Could NOT find Protobuf (missing: Protobuf_LIBRARIES Protobuf_INCLUDE_DIR)

使用下面方式安装可以解决。

sudo apt-get install protobuf-compiler libprotobuf-dev

也可以下载编译好的，见https://www.yuque.com/mnn/cn/model_convert的最后面。

模型转换：
没有使用--bizCode biz，不知道干啥用的，网上搜也没搜到，但是文档中却有，没空研究MNN代码。谁知道，麻烦告诉我，谢谢。
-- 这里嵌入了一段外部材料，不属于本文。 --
-- ==== Sys2Proof/Tests/Slice0.lean ====
section
/-! SUPPORT. Tests, each with its expected values from the spec (the rules' own words and examples, and
spec/95_test_vectors.md), and one witness for the hypotheses of every statement that has any. -/

namespace Sys2Proof.Tests

open Sys2Proof Sys2Proof.Machine Sys2Proof.Claims

/-! ## Helpers -/

/-- A memory of 0x200 bytes, 0 but for `w` at address 0 and 0x8899AABB at 0x100 (spec/95 section L2). -/
def probeMemory (w : Word) : Memory :=
  (({ size := 0x200, fill := some 0x00#8, cells := [] } : Memory).setBytes 0x100 (encodeWord 0x8899AABB#32)).setBytes 0
    (encodeWord w)

/-- The pre-state of spec/95 section L2, with `w` at `pc` = 0 and the registers of `seed` set. -/
def probe (w : Word) (seed : List (Reg × Word)) : State :=
  seed.foldl (fun s x => s.setReg x.1 x.2)
    { zeroState defaultParams (probeMemory w) with nextPc := 4#32, hi := 0x11111111#32, lo := 0x22222222#32 }

/-- The same with `w` at `a` and `pc` there. -/
def probeAt (a w : Word) (seed : List (Reg × Word)) : State :=
  let s := probe 0#32 seed
  { s with pc := a, nextPc := a + 4#32, mem := s.mem.setBytes a.toNat (encodeWord w) }

/-- `s` under the parameters `p`. -/
def withParams (s : State) (p : Params) : State := { s with params := p }

/-- The state an outcome goes on to; `s` where it does not go on. -/
def nextOf (s : State) (o : Outcome) : State :=
  match o with
  | .next t => t
  | .fault _ => s
  | .refused _ => s

/-- The outcome is a next state. -/
def isNext (o : Outcome) : Bool :=
  match o with
  | .next _ => true
  | .fault _ => false
  | .refused _ => false

/-- The state after one step. -/
def after (s : State) : State := nextOf s (step s)

/-- The state after `exec i`. -/
def done (i : Instr) (s : State) : State := nextOf s (exec i s)

theorem next_of_isNext {s : State} {o : Outcome} (h : isNext o = true) : o = .next (nextOf s o) := by
  cases o <;> simp_all [isNext, nextOf]

/-- One step ends with `e` and leaves all of the state but the records as it was. -/
def unchangedBut (e : Status) (s : State) : Bool :=
  decide ({ after s with requests := s.requests } = { s with status := some e })

/-- The memory word at `a`. -/
def wordOf (s : State) (a : Nat) : Word := decodeWord (s.mem.bytesAt a)

/-- The decoder rejects the word. -/
def rejects (p : Params) (w : Word) : Bool :=
  match decode p w with
  | .ok _ => false
  | .error _ => true

/-! ## WellFormed: each Tier D row is refused without its parameter (R114) -/

/-- Every extension off. -/
def bare : Params := { defaultParams with extHiloMoves := false, extVarShifts := false }

/-- Every reserved field checked. -/
def strict : Params := { defaultParams with strictReservedFields := true }

theorem test_wf_refuses_sllv : (Instr.sllv 3 2 1).wf bare = false := by decide
theorem test_wf_refuses_srlv : (Instr.srlv 3 2 1).wf bare = false := by decide
theorem test_wf_refuses_srav : (Instr.srav 3 2 1).wf bare = false := by decide
theorem test_wf_refuses_mfhi : (Instr.mfhi 3).wf bare = false := by decide
theorem test_wf_refuses_mflo : (Instr.mflo 3).wf bare = false := by decide
theorem test_wf_refuses_mthi : (Instr.mthi 1).wf bare = false := by decide
theorem test_wf_refuses_mtlo : (Instr.mtlo 1).wf bare = false := by decide

/-! ## Decoding: a word of every row, as the rules' examples and spec/95 give it -/

theorem test_decode_alu :
    decode defaultParams 0x00221820#32 = .ok (.add 3 1 2) ∧
    decode defaultParams 0x00221821#32 = .ok (.addu 3 1 2) ∧
    decode defaultParams 0x00221822#32 = .ok (.sub 3 1 2) ∧
    decode defaultParams 0x00221823#32 = .ok (.subu 3 1 2) ∧
    decode defaultParams 0x00221824#32 = .ok (.and 3 1 2) ∧
    decode defaultParams 0x00221825#32 = .ok (.or 3 1 2) ∧
    decode defaultParams 0x00221826#32 = .ok (.xor 3 1 2) ∧
    decode defaultParams 0x0022182A#32 = .ok (.slt 3 1 2) ∧
    decode defaultParams 0x0022182B#32 = .ok (.sltu 3 1 2) := by decide

theorem test_decode_shift :
    decode defaultParams 0x00021FC0#32 = .ok (.sll 3 2 31) ∧
    decode defaultParams 0x00021902#32 = .ok (.srl 3 2 4) ∧
    decode defaultParams 0x00021903#32 = .ok (.sra 3 2 4) ∧
    decode defaultParams 0x00221804#32 = .ok (.sllv 3 2 1) ∧
    decode defaultParams 0x00221806#32 = .ok (.srlv 3 2 1) ∧
    decode defaultParams 0x00221807#32 = .ok (.srav 3 2 1) := by decide

theorem test_decode_immediate :
    decode defaultParams 0x20230001#32 = .ok (.addi 3 1 0x0001#16) ∧
    decode defaultParams 0x24230001#32 = .ok (.addiu 3 1 0x0001#16) ∧
    decode defaultParams 0x28238000#32 = .ok (.slti 3 1 0x8000#16) ∧
    decode defaultParams 0x2C23FFFF#32 = .ok (.sltiu 3 1 0xFFFF#16) ∧
    decode defaultParams 0x3023FFFF#32 = .ok (.andi 3 1 0xFFFF#16) ∧
    decode defaultParams 0x34238000#32 = .ok (.ori 3 1 0x8000#16) ∧
    decode defaultParams 0x3823FFFF#32 = .ok (.xori 3 1 0xFFFF#16) ∧
    decode defaultParams 0x3C038000#32 = .ok (.lui 3 0x8000#16) := by decide

theorem test_decode_muldiv :
    decode defaultParams 0x00220018#32 = .ok (.mult 1 2) ∧
    decode defaultParams 0x00220019#32 = .ok (.multu 1 2) ∧
    decode defaultParams 0x0022001A#32 = .ok (.div 1 2) ∧
    decode defaultParams 0x0022001B#32 = .ok (.divu 1 2) ∧
    decode defaultParams 0x00001810#32 = .ok (.mfhi 3) ∧
    decode defaultParams 0x00001812#32 = .ok (.mflo 3) ∧
    decode defaultParams 0x00200011#32 = .ok (.mthi 1) ∧
    decode defaultParams 0x00200013#32 = .ok (.mtlo 1) := by decide

theorem test_decode_branch :
    decode defaultParams 0x10220003#32 = .ok (.beq 1 2 0x0003#16) ∧
    decode defaultParams 0x1422FFFE#32 = .ok (.bne 1 2 0xFFFE#16) ∧
    decode defaultParams 0x18200003#32 = .ok (.blez 1 0x0003#16) ∧
    decode defaultParams 0x1C200003#32 = .ok (.bgtz 1 0x0003#16) ∧
    decode defaultParams 0x04200003#32 = .ok (.bltz 1 0x0003#16) ∧
    decode defaultParams 0x04210003#32 = .ok (.bgez 1 0x0003#16) ∧
    decode defaultParams 0x04300003#32 = .ok (.bltzal 1 0x0003#16) ∧
    decode defaultParams 0x04310003#32 = .ok (.bgezal 1 0x0003#16) := by decide

theorem test_decode_jump :
    decode defaultParams 0x08000040#32 = .ok (.j 0x40#26) ∧
    decode defaultParams 0x0C000040#32 = .ok (.jal 0x40#26) ∧
    decode defaultParams 0x00200008#32 = .ok (.jr 1) ∧
    decode defaultParams 0x00201809#32 = .ok (.jalr 3 1) := by decide

theorem test_decode_load :
    decode defaultParams 0x80220000#32 = .ok (.lb 2 0x0000#16 1) ∧
    decode defaultParams 0x90220003#32 = .ok (.lbu 2 0x0003#16 1) ∧
    decode defaultParams 0x84220000#32 = .ok (.lh 2 0x0000#16 1) ∧
    decode defaultParams 0x94220000#32 = .ok (.lhu 2 0x0000#16 1) ∧
    decode defaultParams 0x8C220000#32 = .ok (.lw 2 0x0000#16 1) ∧
    decode defaultParams 0x88220000#32 = .ok (.lwl 2 0x0000#16 1) ∧
    decode defaultParams 0x98220000#32 = .ok (.lwr 2 0x0000#16 1) := by decide

theorem test_decode_store :
    decode defaultParams 0xA0220000#32 = .ok (.sb 2 0x0000#16 1) ∧
    decode defaultParams 0xA4220000#32 = .ok (.sh 2 0x0000#16 1) ∧
    decode defaultParams 0xAC220000#32 = .ok (.sw 2 0x0000#16 1) := by decide

/-- Section L2-DEC of spec/95. -/
theorem test_illegal_words :
    ([0x00221860#32, 0x00221844#32, 0x00221827#32, 0x0000000C#32, 0x0000000D#32, 0xFC000000#32, 0x04220003#32,
      0x40000000#32, 0xA8220000#32].all (rejects defaultParams)) = true ∧
    rejects bare 0x00221804#32 = true ∧ rejects bare 0x00001810#32 = true ∧ rejects strict 0x00201818#32 = true ∧
    decode defaultParams 0x00201818#32 = .ok (.mult 1 0) := by decide

/-- R125: the all-zero word is the NOP. -/
theorem test_nop : decode defaultParams 0x00000000#32 = .ok (.sll 0 0 0) := by decide

theorem test_table_word : decodeTableWord 32 0x0C000040 = some (.jal 0x40) := by decide

/-! ## One step of each instruction (spec/95 section L2) -/

theorem test_add_a :
    unchangedBut .arithmeticOverflow (probe 0x00221820#32 [(1, 0x7FFFFFFF#32), (2, 0x1#32)]) = true := by decide

theorem test_add_b :
    (let t := after (probe 0x00221820#32 [(1, 0x1#32), (2, 0x1#32)]);
      (t.status, t.pc, t.nextPc, t.getReg 3)) =
      (some .success, 0x4#32, 0x8#32, 0x00000002#32) := by decide

theorem test_addu_a :
    (let t := after (probe 0x00221821#32 [(1, 0x7FFFFFFF#32), (2, 0x1#32)]);
      (t.status, t.pc, t.nextPc, t.getReg 3)) =
      (some .success, 0x4#32, 0x8#32, 0x80000000#32) := by decide

theorem test_sub_a :
    unchangedBut .arithmeticOverflow (probe 0x00221822#32 [(1, 0x0#32), (2, 0x80000000#32)]) = true := by decide

theorem test_sub_b :
    (let t := after (probe 0x00221822#32 [(1, 0xFFFFFFFF#32), (2, 0x80000000#32)]);
      (t.status, t.pc, t.nextPc, t.getReg 3)) =
      (some .success, 0x4#32, 0x8#32, 0x7FFFFFFF#32) := by decide

theorem test_subu_a :
    (let t := after (probe 0x00221823#32 [(1, 0x0#32), (2, 0x1#32)]);
      (t.status, t.pc, t.nextPc, t.getReg 3)) =
      (some .success, 0x4#32, 0x8#32, 0xFFFFFFFF#32) := by decide

theorem test_and_a :
    (let t := after (probe 0x00221824#32 [(1, 0xF0F0F0F0#32), (2, 0xFF00FF00#32)]);
      (t.status, t.pc, t.nextPc, t.getReg 3)) =
      (some .success, 0x4#32, 0x8#32, 0xF000F000#32) := by decide

theorem test_or_a :
    (let t := after (probe 0x00221825#32 [(1, 0xF0F0F0F0#32), (2, 0xFF00FF00#32)]);
      (t.status, t.pc, t.nextPc, t.getReg 3)) =
      (some .success, 0x4#32, 0x8#32, 0xFFF0FFF0#32) := by decide

theorem test_xor_a :
    (let t := after (probe 0x00221826#32 [(1, 0xF0F0F0F0#32), (2, 0xFF00FF00#32)]);
      (t.status, t.pc, t.nextPc, t.getReg 3)) =
      (some .success, 0x4#32, 0x8#32, 0x0FF00FF0#32) := by decide

theorem test_slt_a :
    (let t := after (probe 0x0022182A#32 [(1, 0xFFFFFFFF#32), (2, 0x1#32)]);
      (t.status, t.pc, t.nextPc, t.getReg 3)) =
      (some .success, 0x4#32, 0x8#32, 0x00000001#32) := by decide

theorem test_slt_b :
    (let t := after (probe 0x0021182A#32 [(1, 0x7#32)]);
      (t.status, t.pc, t.nextPc, t.getReg 3)) =
      (some .success, 0x4#32, 0x8#32, 0x00000000#32) := by decide

theorem test_sltu_a :
    (let t := after (probe 0x0022182B#32 [(1, 0xFFFFFFFF#32), (2, 0x1#32)]);
      (t.status, t.pc, t.nextPc, t.getReg 3)) =
      (some .success, 0x4#32, 0x8#32, 0x00000000#32) := by decide

theorem test_sll_a :
    (let t := after (probe 0x00021FC0#32 [(2, 0x1#32)]);
      (t.status, t.pc, t.nextPc, t.getReg 3)) =
      (some .success, 0x4#32, 0x8#32, 0x80000000#32) := by decide

theorem test_srl_a :
    (let t := after (probe 0x00021902#32 [(2, 0x80000000#32)]);
      (t.status, t.pc, t.nextPc, t.getReg 3)) =
      (some .success, 0x4#32, 0x8#32, 0x08000000#32) := by decide

theorem test_sra_a :
    (let t := after (probe 0x00021903#32 [(2, 0x80000000#32)]);
      (t.status, t.pc, t.nextPc, t.getReg 3)) =
      (some .success, 0x4#32, 0x8#32, 0xF8000000#32) := by decide

theorem test_sra_b :
    (let t := after (probe 0x00021FC3#32 [(2, 0x7FFFFFFF#32)]);
      (t.status, t.pc, t.nextPc, t.getReg 3)) =
      (some .success, 0x4#32, 0x8#32, 0x00000000#32) := by decide

theorem test_sllv_a :
    (let t := after (probe 0x00221804#32 [(1, 0x20#32), (2, 0x12345678#32)]);
      (t.status, t.pc, t.nextPc, t.getReg 3)) =
      (some .success, 0x4#32, 0x8#32, 0x12345678#32) := by decide

theorem test_sllv_b :
    unchangedBut .invalidInstruction (withParams (probe 0x00221804#32 [(1, 0x1#32), (2, 0x2#32)]) bare) = true := by decide

theorem test_srlv_a :
    (let t := after (probe 0x00221806#32 [(1, 0x1F#32), (2, 0x80000000#32)]);
      (t.status, t.pc, t.nextPc, t.getReg 3)) =
      (some .success, 0x4#32, 0x8#32, 0x00000001#32) := by decide

theorem test_srav_a :
    (let t := after (probe 0x00221807#32 [(1, 0x3F#32), (2, 0x80000000#32)]);
      (t.status, t.pc, t.nextPc, t.getReg 3)) =
      (some .success, 0x4#32, 0x8#32, 0xFFFFFFFF#32) := by decide

theorem test_addi_a :
    unchangedBut .arithmeticOverflow (probe 0x2023FFFF#32 [(1, 0x80000000#32)]) = true := by decide

theorem test_addi_b :
    (let t := after (probe 0x2023FFFF#32 [(1, 0x0#32)]);
      (t.status, t.pc, t.nextPc, t.getReg 3)) =
      (some .success, 0x4#32, 0x8#32, 0xFFFFFFFF#32) := by decide

theorem test_addiu_a :
    (let t := after (probe 0x24230001#32 [(1, 0x7FFFFFFF#32)]);
      (t.status, t.pc, t.nextPc, t.getReg 3)) =
      (some .success, 0x4#32, 0x8#32, 0x80000000#32) := by decide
# 首先根据Yolo-FastestV2作者提供的python脚本转换成onnx
python3 pytorch2onnx.py --data data/coco.data --weights modelzoo/coco2017-0.241078ap-model.pth --output yolo-fastestv2.onnx
# 实际测试发现，这个优化效果并不明显，循环100次只能看到毫秒级别的提升，速度统计的波动都可能会覆盖这个差别
python3 -m onnxsim yolo-fastestv2.onnx yolo-fastestv2-opt.onnx
# 转换完成保存起来，等待移植好了之后使用
./MNNConvert -f ONNX --modelFile /home/yiifburj/code/Yolo-FastestV2/yolo-fastestv2-opt.onnx --MNNModel yolofastestv2-opt.mnn

MNN官方称1.2.0版本已经支持TORCH的方式转换，但实测发现还是不支持，MNN官方给出的pytorch导出模型方法如下：

import torch
# ...
#  model is exported model
model.eval()
# trace
model_trace = torch.jit.trace(model, torch.rand(1, 3, 1200, 1200))
model_trace.save('model_trace.pt')
# script
model_script = torch.jit.script(model)
model_script.save('model_script.pt')

可以放在 pytorch2onnx.py 里面，这是两种方法，网上搜索发现，如果包含了一些不支持的操作，后面一种是不成功的，如果使用前面那种方案，为了保证正常工作，要保证所有的警告都已经被处理，另外前面的方案会和当前使用的device绑定，比如CPU或GPU，如果不是后面的方案失败，或是为了提速，建议使用后面那种(网上说的)，因为暂不支持，所以暂未测试这种方式。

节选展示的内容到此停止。